Task directions: Extract from the entries below, exactly as given, only the lines from the line containing "theorem witness_NothingWritesTheBufferOrThePinTable : ∃" to the line containing "Undisturbed (inSlot .latch", both lines included.

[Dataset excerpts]
------

theorem witness_ResetClearsFsmAndResultOnly :
    ∃ s : State, s.cfg.wf = true ∧ s.agenda = [] ∧ s.ports.rst = true ∧ s.fsm = .latch :=
  ⟨{ at_ .latch with ports := ⟨true, false, 0, 0⟩ }, by decide⟩
theorem witness_ResetInputResetsTheBlock :
    ∃ (s : State) (input : TickInput) (rest : List Event) (u : State), s.cfg.wf = true ∧
      s.agenda = .tick input :: rest ∧ input.ports.rst = true ∧ u = { s with agenda := rest }.applyInput input ∧
      s.fsm = .fillLow :=
  ⟨{ inSlot .fillLow 9 with agenda := [.tick ⟨⟨true, false, 0, 0⟩, [.gieWrite true]⟩] }, _, _, _, by decide, rfl, rfl,
    rfl, rfl⟩
theorem witness_StepRunsTheDecodedInstruction_tick :
    ∃ (s : State) (i : Instr), s.cfg.wf = true ∧ s.agenda = [] ∧ s.ports.rst = false ∧ decode s.cfg s.fsm.codeWord = some i :=
  ⟨at_ .done, .done, by decide⟩
theorem witness_StepRunsTheDecodedInstruction_input :
    ∃ (s : State) (input : TickInput) (rest : List Event) (i : Instr), s.cfg.wf = true ∧
      s.agenda = .tick input :: rest ∧ input.ports.rst = false ∧ decode s.cfg s.fsm.codeWord = some i :=
  ⟨{ at_ .acquire with agenda := [.tick ⟨⟨false, false, 0, 0⟩, [.gieWrite true]⟩] }, _, _, .acquire, by decide, rfl, rfl,
    by decide⟩
theorem witness_StepRunsTheDecodedInstruction_call :
    ∃ (s : State) (i : Instr), s.cfg.wf = true ∧ s.agenda = [.call 1 13 [1, 2, 3]] ∧
      decode s.cfg ⟨.request, 24, requestWord 1 13⟩ = some i :=
  ⟨{ at_ .idle with agenda := [.call 1 13 [1, 2, 3]] }, .setstripe 1 13, by decide, rfl, by decide⟩
theorem witness_StepRunsTheDecodedInstruction_lost :
    ∃ (s : State) (i : Instr), s.cfg.wf = true ∧ s.agenda = [.call 1 13 [1, 2, 3]] ∧ s.fsm ≠ .idle ∧
      decode s.cfg ⟨.request, 24, requestWord 1 13⟩ = some i :=
  ⟨{ inSlot .latch 7 with agenda := [.call 1 13 [1, 2, 3]] }, .setstripe 1 13, by decide, rfl, by decide, by decide⟩
theorem witness_StepRunsTheDecodedInstruction_wire :
    ∃ (s : State) (i : Instr), s.cfg.wf = true ∧ s.agenda = [.wire .one] ∧
      decode s.cfg (encode s.cfg Symbol.one.instr) = some i :=
  ⟨{ at_ .idle with agenda := [.wire .one] }, .sym1, by decide, rfl, by decide⟩
theorem witness_DecodeOfEncodeIsTheInstruction :
    ∃ (c : Config) (i : Instr), c.wf = true ∧ i.wf c = true ∧ i = .setstripe 0xFFFF 0xFF :=
  ⟨exampleCfg, .setstripe 0xFFFF 0xFF, by decide⟩
theorem witness_OnlyEncodingsDecode :
    ∃ (c : Config) (w : Code) (i : Instr), c.wf = true ∧ decode c w = some i ∧ w = ⟨.wire, 1000, 0⟩ :=
  ⟨exampleCfg, _, .latchsym, by decide, by decide, rfl⟩
theorem witness_StateCodesAreTotal : ∃ f g : Fsm, f.instr = g.instr := ⟨.latch, .latch, rfl⟩
theorem witness_IdleAcceptsARequestOrWaits_idle : (at_ .idle).ports.start = false := by decide
theorem witness_IdleAcceptsARequestOrWaits_passes :
    ∃ s : State, s.ports.start = true ∧ s.ports.reqLen = 21845 ∧
      (s.ports.reqLen.toNat ≤ 21845 → 3 * s.ports.reqLen.toNat ≤ s.buf.length) :=
  ⟨asking 65535 21845, rfl, rfl, fun _ => by rw [asking_length]; decide⟩
theorem witness_IdleAcceptsARequestOrWaits_refused :
    ∃ s : State, s.ports.start = true ∧ s.ports.reqLen = 21846 ∧ s.buf = [] ∧
      (s.ports.reqLen.toNat ≤ 21845 → 3 * s.ports.reqLen.toNat ≤ s.buf.length) :=
  ⟨asking 0 21846, rfl, rfl, rfl, fun h => absurd h (by decide)⟩
theorem witness_IdleAcceptsARequestOrWaits_busy : ∃ f : Fsm, f ≠ .idle := ⟨.done, by decide⟩
theorem witness_ShortBufferIsRefused :
    ∃ s : State, s.ports.start = true ∧ s.ports.reqLen.toNat ≤ 21845 ∧ s.buf.length < 3 * s.ports.reqLen.toNat ∧
      s.buf.length = 65534 :=
  ⟨asking 65534 21845, rfl, by show (21845#16).toNat ≤ 21845; decide, by rw [asking_length]; decide, asking_length _ _⟩
theorem witness_ValidateComparesTheExactProduct :
    (21845#16).toNat * 3 ≤ 65535 ∧ 65535 < (21846#16).toNat * 3 ∧ 21846 ≤ (21846#16).toNat := by decide
theorem witness_PininitSetsThePinLowAndOutput :
    (at_ .pininit).resolve (at_ .pininit).pin = none ∧
      { at_ .pininit with pin := 13 }.resolve 13 = some ⟨0x25, 5⟩ := by decide
theorem witness_ReleaseRestoresInterruptEnable :
    (at_ .release).err = .noError ∧ { at_ .release with err := .pinResolution }.err ≠ .noError := by decide
theorem witness_ResolveLatchesAOneHotTarget :
    (at_ .resolve).resolve (at_ .resolve).pin = none ∧ { at_ .resolve with pin := 2 }.resolve 2 = some ⟨0x2B, 2⟩ := by
  decide
theorem witness_PreloadTestsForZeroAndFetches :
    (at_ .preload).remain = 0 ∧ (inSlot .preload 0).remain ≠ 0 ∧ (inSlot .preload 0).buf = [0x80, 0xFF, 0x01] ∧
      { inSlot .preload 0 with remain := 1, buf := [] }.remain ≠ 0 := by decide
theorem witness_ExtractShiftsOutTheTopBit :
    { at_ .extract with cfg := cornerCfg }.cfg.th false = 2 ∧ (at_ .extract).cfg.th false ≠ 2 := by decide
theorem witness_FillersCountToTheirEdge : (inSlot .fillLow 65534).tcnt.toNat < 65535 := by decide
theorem witness_DecideClosesBothLoops :
    (inSlot .decideContinue 24).bitcnt ≠ 1 ∧
      (∃ s : State, s.bitcnt = 1 ∧ s.remain = 1) ∧
      (∃ s : State, s.bitcnt = 1 ∧ s.remain ≠ 1 ∧ s.buf[s.ptr.toNat]? = some 0x01) ∧
      ∃ s : State, s.bitcnt = 1 ∧ s.remain ≠ 1 ∧ s.buf[s.ptr.toNat]? = none :=
  ⟨by decide, ⟨{ inSlot .decideContinue 24 with bitcnt := 1, remain := 1, ptr := 3 }, by decide⟩,
    ⟨{ inSlot .decideContinue 24 with bitcnt := 1, remain := 2, ptr := 2 }, by decide⟩,
    ⟨{ inSlot .decideContinue 24 with bitcnt := 1, remain := 2, ptr := 3 }, by decide⟩⟩
theorem witness_OperationsFollowTheStateGraph : ∃ s t : State, exec s.fsm.instr s = .next t := ⟨inSlot .driveLow 7, _, rfl⟩
theorem witness_RegistersHaveTheirOnlyWriters :
    ∃ (f : Fsm) (s t : State), exec f.instr s = .next t ∧ f = .latch := ⟨.latch, inSlot .latch 7, _, rfl, rfl⟩
theorem witness_RegistersHaveTheirOnlyWriters_tcnt :
    ∃ s t u : State, exec Fsm.resolve.instr s = .next t ∧ exec Fsm.done.instr s = .next u := ⟨inSlot .resolve 7, _, _, rfl, rfl⟩
theorem witness_OnlyTheEdgesAndTheSetUpStoreToIO :
    ∃ (s t u v : State), exec Fsm.driveHigh.instr s = .next t ∧ exec Fsm.pininit.instr s = .next u ∧
      exec Fsm.fillLow.instr s = .next v := ⟨inSlot .driveHigh 0, _, _, _, rfl, rfl, rfl⟩
theorem witness_NothingWritesTheBufferOrThePinTable : ∃ s t : State, exec .sym1 s = .next t := ⟨at_ .idle, _, rfl⟩
theorem witness_FallingEdgeWritesBackTheRisingRead :
    ∃ s u w t x y : State, exec .driveHigh s = .next u ∧ w.portval = u.portval ∧ w.mask = u.mask ∧ w.ioaddr = u.ioaddr ∧
      exec .driveLow w = .next t ∧ x.ioaddr = s.ioaddr ∧ exec .driveHigh x = .next y :=
  ⟨inSlot .driveHigh 0, _, { inSlot .driveLow 7 with io := [(0x25, 0xA2)] }, _,
    inSlot .driveHigh 0, _, rfl, rfl, rfl, rfl, rfl, rfl, rfl⟩
theorem witness_OutputPortsShowTheStores :
    (inSlot .driveHigh 0).outPorts.ioWe = true ∧ (inSlot .acquire 0).outPorts.gieWe = true ∧
      (inSlot .fillLow 9).outPorts.ioWe = false ∧ (inSlot .fillLow 9).outPorts.cfgReq = false ∧
      (inSlot .fillLow 9).outPorts.gieWe = false ∧
      (inSlot .pininit 0).outPorts.cfgReq = true ∧
      (inSlot .pininit 0).resolve (inSlot .pininit 0).outPorts.resPin = some ⟨0x25, 5⟩ ∧
      (at_ .pininit).outPorts.cfgReq = true ∧ (at_ .pininit).resolve (at_ .pininit).outPorts.resPin = none := by decide
theorem witness_ExtractSendsMostSignificantBitFirst :
    ({ inSlot .extract 1 with shreg := 0xA5 }.shreg = 0xA5#8 <<< (1 - 1)) ∧
      ({ inSlot .extract 1 with shreg := 0x80 }.shreg = 0xA5#8 <<< (8 - 1)) := by decide
theorem witness_StepKeepsTheCallInvariant : ∃ s t : State, CallInv s ∧ step s = .next t ∧ s.fsm = .driveHigh :=
  ⟨inSlot .driveHigh 0, _, ⟨inSlot_inEngine _ _, rfl⟩, rfl, rfl⟩
theorem witness_StepKeepsTheCanonicalForm :
    ∃ s t : State, Canonical s ∧ step s = .next t ∧ s.io = [(0x25, 0x81)] :=
  ⟨{ inSlot .driveHigh 0 with io := [(0x25, 0x81)] }, _, by constructor <;> decide, rfl, rfl⟩
theorem witness_GuardIsHeldUntilReleased :
    ∃ s t u : State, Undisturbed s ∧ step s = .next t ∧ s.fsm = .acquire ∧
      Undisturbed (inSlot .latch 7) ∧ step (inSlot .latch 7) = .next u ∧ Guarded .release ∧ ¬ Guarded .latch :=
  ⟨inSlot .acquire 0, _, _, ⟨by decide, rfl, rfl⟩, rfl, rfl, ⟨by decide, rfl, rfl⟩, rfl, by simp [Guarded],
    by simp [Guarded]⟩
theorem witness_SlotSendsOneSymbol :
    ∃ s : State, Undisturbed s ∧ s.fsm = .driveHigh ∧ s.tcnt = 0 ∧ s.bitcnt ≠ 1 ∧ s.ioaddr = s.cfg.strip.addr ∧
      ∀ i : Nat, s.mask.testBit i = decide (i = s.cfg.strip.bit) :=
  ⟨inSlot .driveHigh 0, ⟨by decide, rfl, rfl⟩, rfl, rfl, by decide, rfl, bitMask_testBit 5⟩
theorem witness_LatchHoldsForLatchTicks : ∃ s : State, Undisturbed s ∧ s.fsm = .latch ∧ s.tcnt = 0 :=
  ⟨inSlot .latch 0, ⟨by decide, rfl, rfl⟩, rfl, rfl⟩
theorem witness_CallIsTheRunOfItsTicks : ∃ (s : State) (len : Half), MayCall s len ∧ s.agenda = [] :=
  ⟨ready 65535, 21845, ready_mayCall _ _ (by decide), rfl⟩
theorem witness_CallRefusesTooManyPixels : ∃ (s : State) (len : Half), MayCall s len ∧ 21846 ≤ len.toNat :=
  ⟨ready 0, 21846, ready_mayCall _ _ (by decide), by decide⟩
theorem witness_CallReportsAnUnresolvablePin :
    ∃ (s : State) (len : Half) (pin : Byte), MayCall s len ∧ len.toNat ≤ 21845 ∧ s.resolve pin = none :=
  ⟨ready 3, 1, 99, ready_mayCall _ _ (by decide), by decide, by decide⟩
theorem witness_CallSucceedsForAResolvablePin :
    ∃ (s : State) (len : Half) (pin : Byte) (r : PinRef) (b : Byte), MayCall s len ∧ len.toNat ≤ 21845 ∧
      s.resolve pin = some r ∧ len ≠ 0 ∧ s.buf[3 * len.toNat - 1]? = some b :=
  ⟨ready 3, 1, 2, ⟨0x2B, 2⟩, 0, ready_mayCall _ _ (by decide), by decide, by decide, by decide, by decide⟩
theorem witness_CallSucceedsForAResolvablePin_empty :
    ∃ (s : State) (len : Half) (pin : Byte) (r : PinRef), MayCall s len ∧ s.resolve pin = some r ∧ len = 0 :=
  ⟨ready 0, 0, 13, ⟨0x25, 5⟩, ready_mayCall _ _ (by decide), by decide, rfl⟩
theorem witness_CallSendsTheFrame :
    ∃ (s : State) (len : Half) (pin : Byte), MayCall s len ∧ len.toNat ≤ 21845 ∧ s.resolve pin = some s.cfg.strip :=
  ⟨ready 3, 1, 13, ready_mayCall _ _ (by decide), by decide, by decide⟩
theorem witness_InterruptsAreOffExactlyInTheWindow :
    ∃ (s : State) (len : Half) (pin : Byte) (r : PinRef) (n : Nat), MayCall s len ∧ s.agenda = [] ∧ len.toNat ≤ 21845 ∧
      s.resolve pin = some r ∧ n ≤ 8 + s.cfg.latchTicks + 8 * (3 * len.toNat) * s.cfg.tbit ∧ 4 ≤ n ∧
      n = 6 + 8 * (3 * len.toNat) * s.cfg.tbit :=
  ⟨ready 3, 1, 13, ⟨0x25, 5⟩, 606, ready_mayCall _ _ (by decide), rfl, by decide, by decide, by decide, by decide,
    by decide⟩
theorem witness_CallRestoresInterruptEnable : ∃ (s : State) (len : Half), MayCall s len :=
  ⟨ready 0, 0, ready_mayCall _ _ (by decide)⟩
theorem witness_BytesAreFetchedOnSchedule :
    ∃ (s : State) (len : Half) (pin : Byte) (r : PinRef) (i : Nat) (b : Byte), MayCall s len ∧ s.agenda = [] ∧
      len.toNat ≤ 21845 ∧ s.resolve pin = some r ∧ i < 3 * len.toNat ∧ s.buf[i]? = some b ∧ i = 2 :=
  ⟨ready 3, 1, 13, ⟨0x25, 5⟩, 2, 0, ready_mayCall _ _ (by decide), rfl, by decide, by decide, by decide, by decide, rfl⟩
theorem witness_CallForgetsTheRegistersBefore :
    ∃ (s s' : State) (len : Half), MayCall s len ∧ s'.token ≠ s.token ∧ s'.err ≠ s.err ∧
      s' = { s with
        len := s'.len, pin := s'.pin, remain := s'.remain, ptr := s'.ptr, shreg := s'.shreg, bitcnt := s'.bitcnt
        curbit := s'.curbit, tcnt := s'.tcnt, ioaddr := s'.ioaddr, mask := s'.mask, portval := s'.portval
        token := s'.token, err := s'.err, ok := s'.ok } :=
  ⟨ready 3, { ready 3 with token := true, err := .pinResolution, remain := 7, mask := 3 }, 1,
    ready_mayCall _ _ (by decide), by decide, by decide, rfl⟩
theorem witness_RequestWhileBusyIsLost : ∃ s : State, s.fsm ≠ .idle ∧ s.ports.rst = false ∧ s.cfg.wf = true :=
  ⟨inSlot .latch 7, by decide⟩
theorem witness_CallShowsItsWaveformOnItsPin :
    ∃ (s : State) (len : Half) (pin : Byte) (r : PinRef), MayCall s len ∧ s.agenda = [] ∧ len.toNat ≤ 21845 ∧
      s.resolve pin = some r ∧ r ≠ s.cfg.strip :=
  ⟨ready 3, 1, 2, ⟨0x2B, 2⟩, ready_mayCall _ _ (by decide), rfl, by decide, by decide, by decide⟩
theorem witness_CallReadsEachIndexOnce :
    (∃ (s : State) (len : Half) (pin : Byte), MayCall s len ∧ s.agenda = [] ∧ len.toNat ≤ 21845 ∧
      (s.resolve pin).isSome = true ∧ len = 21845) ∧
    (∃ (s : State) (len : Half) (pin : Byte), MayCall s len ∧ s.agenda = [] ∧ len.toNat ≤ 21845 ∧ s.resolve pin = none) ∧
    ∃ (s : State) (len : Half) (pin : Byte), MayCall s len ∧ s.agenda = [] ∧ 21846 ≤ len.toNat ∧
      s.resolve pin = some ⟨0x2B, 2⟩ :=
  ⟨⟨ready 65535, 21845, 13, ready_mayCall _ _ (by decide), rfl, by decide, by decide, rfl⟩,
    ⟨ready 3, 1, 99, ready_mayCall _ _ (by decide), rfl, by decide, by decide⟩,
    ⟨ready 0, 21846, 2, ready_mayCall _ _ (by decide), rfl, by decide, by decide⟩⟩
theorem witness_FailedCallsShowTheirSchedule :
    ∃ (s u : State) (r : PinRef), MayCall s 21846 ∧ s.agenda = [] ∧ s.resolve 2 = some r ∧
      MayCall u 1 ∧ u.agenda = [] ∧ u.resolve 99 = none :=
  ⟨ready 0, ready 3, ⟨0x2B, 2⟩, ready_mayCall _ _ (by decide), rfl, by decide, ready_mayCall _ _ (by decide), rfl,
    by decide⟩
theorem witness_CallShowsItsResultOnce :
    ∃ s u : State, MayCall s 21846 ∧ s.agenda = [] ∧ MayCall u 1 ∧ u.agenda = [] ∧ u.resolve 99 = none ∧
      (u.resolve 2).isSome = true :=
  ⟨ready 0, ready 3, ready_mayCall _ _ (by decide), rfl, ready_mayCall _ _ (by decide), rfl, by decide, by decide⟩
theorem witness_SymbolsHaveTheSourcesDwells : ∃ c : Config, c.wf = true ∧ c.nominal = true := ⟨exampleCfg, by decide⟩
theorem witness_SymbolsShareOneBitPeriod : ∃ c : Config, c.wf = true := ⟨exampleCfg, by decide⟩
theorem witness_WireBitsAreInBufferOrder :
    [0xA5#8, 0x3C#8][15 / 8]? = some 0x3C#8 ∧ [Pixel.mk 1 2 3][0]? = some (Pixel.mk 1 2 3) := by decide
theorem witness_ReceiverReadsBackTheFrame :
    ∃ (c : Config) (k : Nat), c.wf = true ∧ c.t0h * c.tickNs = 350 ∧ c.t1h * c.tickNs = 900 ∧ c.tbit * c.tickNs = 1250 ∧
      c.tolNs ≤ 150 ∧ 50000 ≤ k * c.tickNs := ⟨Config.default, 1000, by decide⟩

------

Written solution:
theorem witness_NothingWritesTheBufferOrThePinTable : ∃ s t : State, exec .sym1 s = .next t := ⟨at_ .idle, _, rfl⟩
theorem witness_FallingEdgeWritesBackTheRisingRead :
    ∃ s u w t x y : State, exec .driveHigh s = .next u ∧ w.portval = u.portval ∧ w.mask = u.mask ∧ w.ioaddr = u.ioaddr ∧
      exec .driveLow w = .next t ∧ x.ioaddr = s.ioaddr ∧ exec .driveHigh x = .next y :=
  ⟨inSlot .driveHigh 0, _, { inSlot .driveLow 7 with io := [(0x25, 0xA2)] }, _,
    inSlot .driveHigh 0, _, rfl, rfl, rfl, rfl, rfl, rfl, rfl⟩
theorem witness_OutputPortsShowTheStores :
    (inSlot .driveHigh 0).outPorts.ioWe = true ∧ (inSlot .acquire 0).outPorts.gieWe = true ∧
      (inSlot .fillLow 9).outPorts.ioWe = false ∧ (inSlot .fillLow 9).outPorts.cfgReq = false ∧
      (inSlot .fillLow 9).outPorts.gieWe = false ∧
      (inSlot .pininit 0).outPorts.cfgReq = true ∧
      (inSlot .pininit 0).resolve (inSlot .pininit 0).outPorts.resPin = some ⟨0x25, 5⟩ ∧
      (at_ .pininit).outPorts.cfgReq = true ∧ (at_ .pininit).resolve (at_ .pininit).outPorts.resPin = none := by decide
theorem witness_ExtractSendsMostSignificantBitFirst :
    ({ inSlot .extract 1 with shreg := 0xA5 }.shreg = 0xA5#8 <<< (1 - 1)) ∧
      ({ inSlot .extract 1 with shreg := 0x80 }.shreg = 0xA5#8 <<< (8 - 1)) := by decide
theorem witness_StepKeepsTheCallInvariant : ∃ s t : State, CallInv s ∧ step s = .next t ∧ s.fsm = .driveHigh :=
  ⟨inSlot .driveHigh 0, _, ⟨inSlot_inEngine _ _, rfl⟩, rfl, rfl⟩
theorem witness_StepKeepsTheCanonicalForm :
    ∃ s t : State, Canonical s ∧ step s = .next t ∧ s.io = [(0x25, 0x81)] :=
  ⟨{ inSlot .driveHigh 0 with io := [(0x25, 0x81)] }, _, by constructor <;> decide, rfl, rfl⟩
theorem witness_GuardIsHeldUntilReleased :
    ∃ s t u : State, Undisturbed s ∧ step s = .next t ∧ s.fsm = .acquire ∧
      Undisturbed (inSlot .latch 7) ∧ step (inSlot .latch 7) = .next u ∧ Guarded .release ∧ ¬ Guarded .latch :=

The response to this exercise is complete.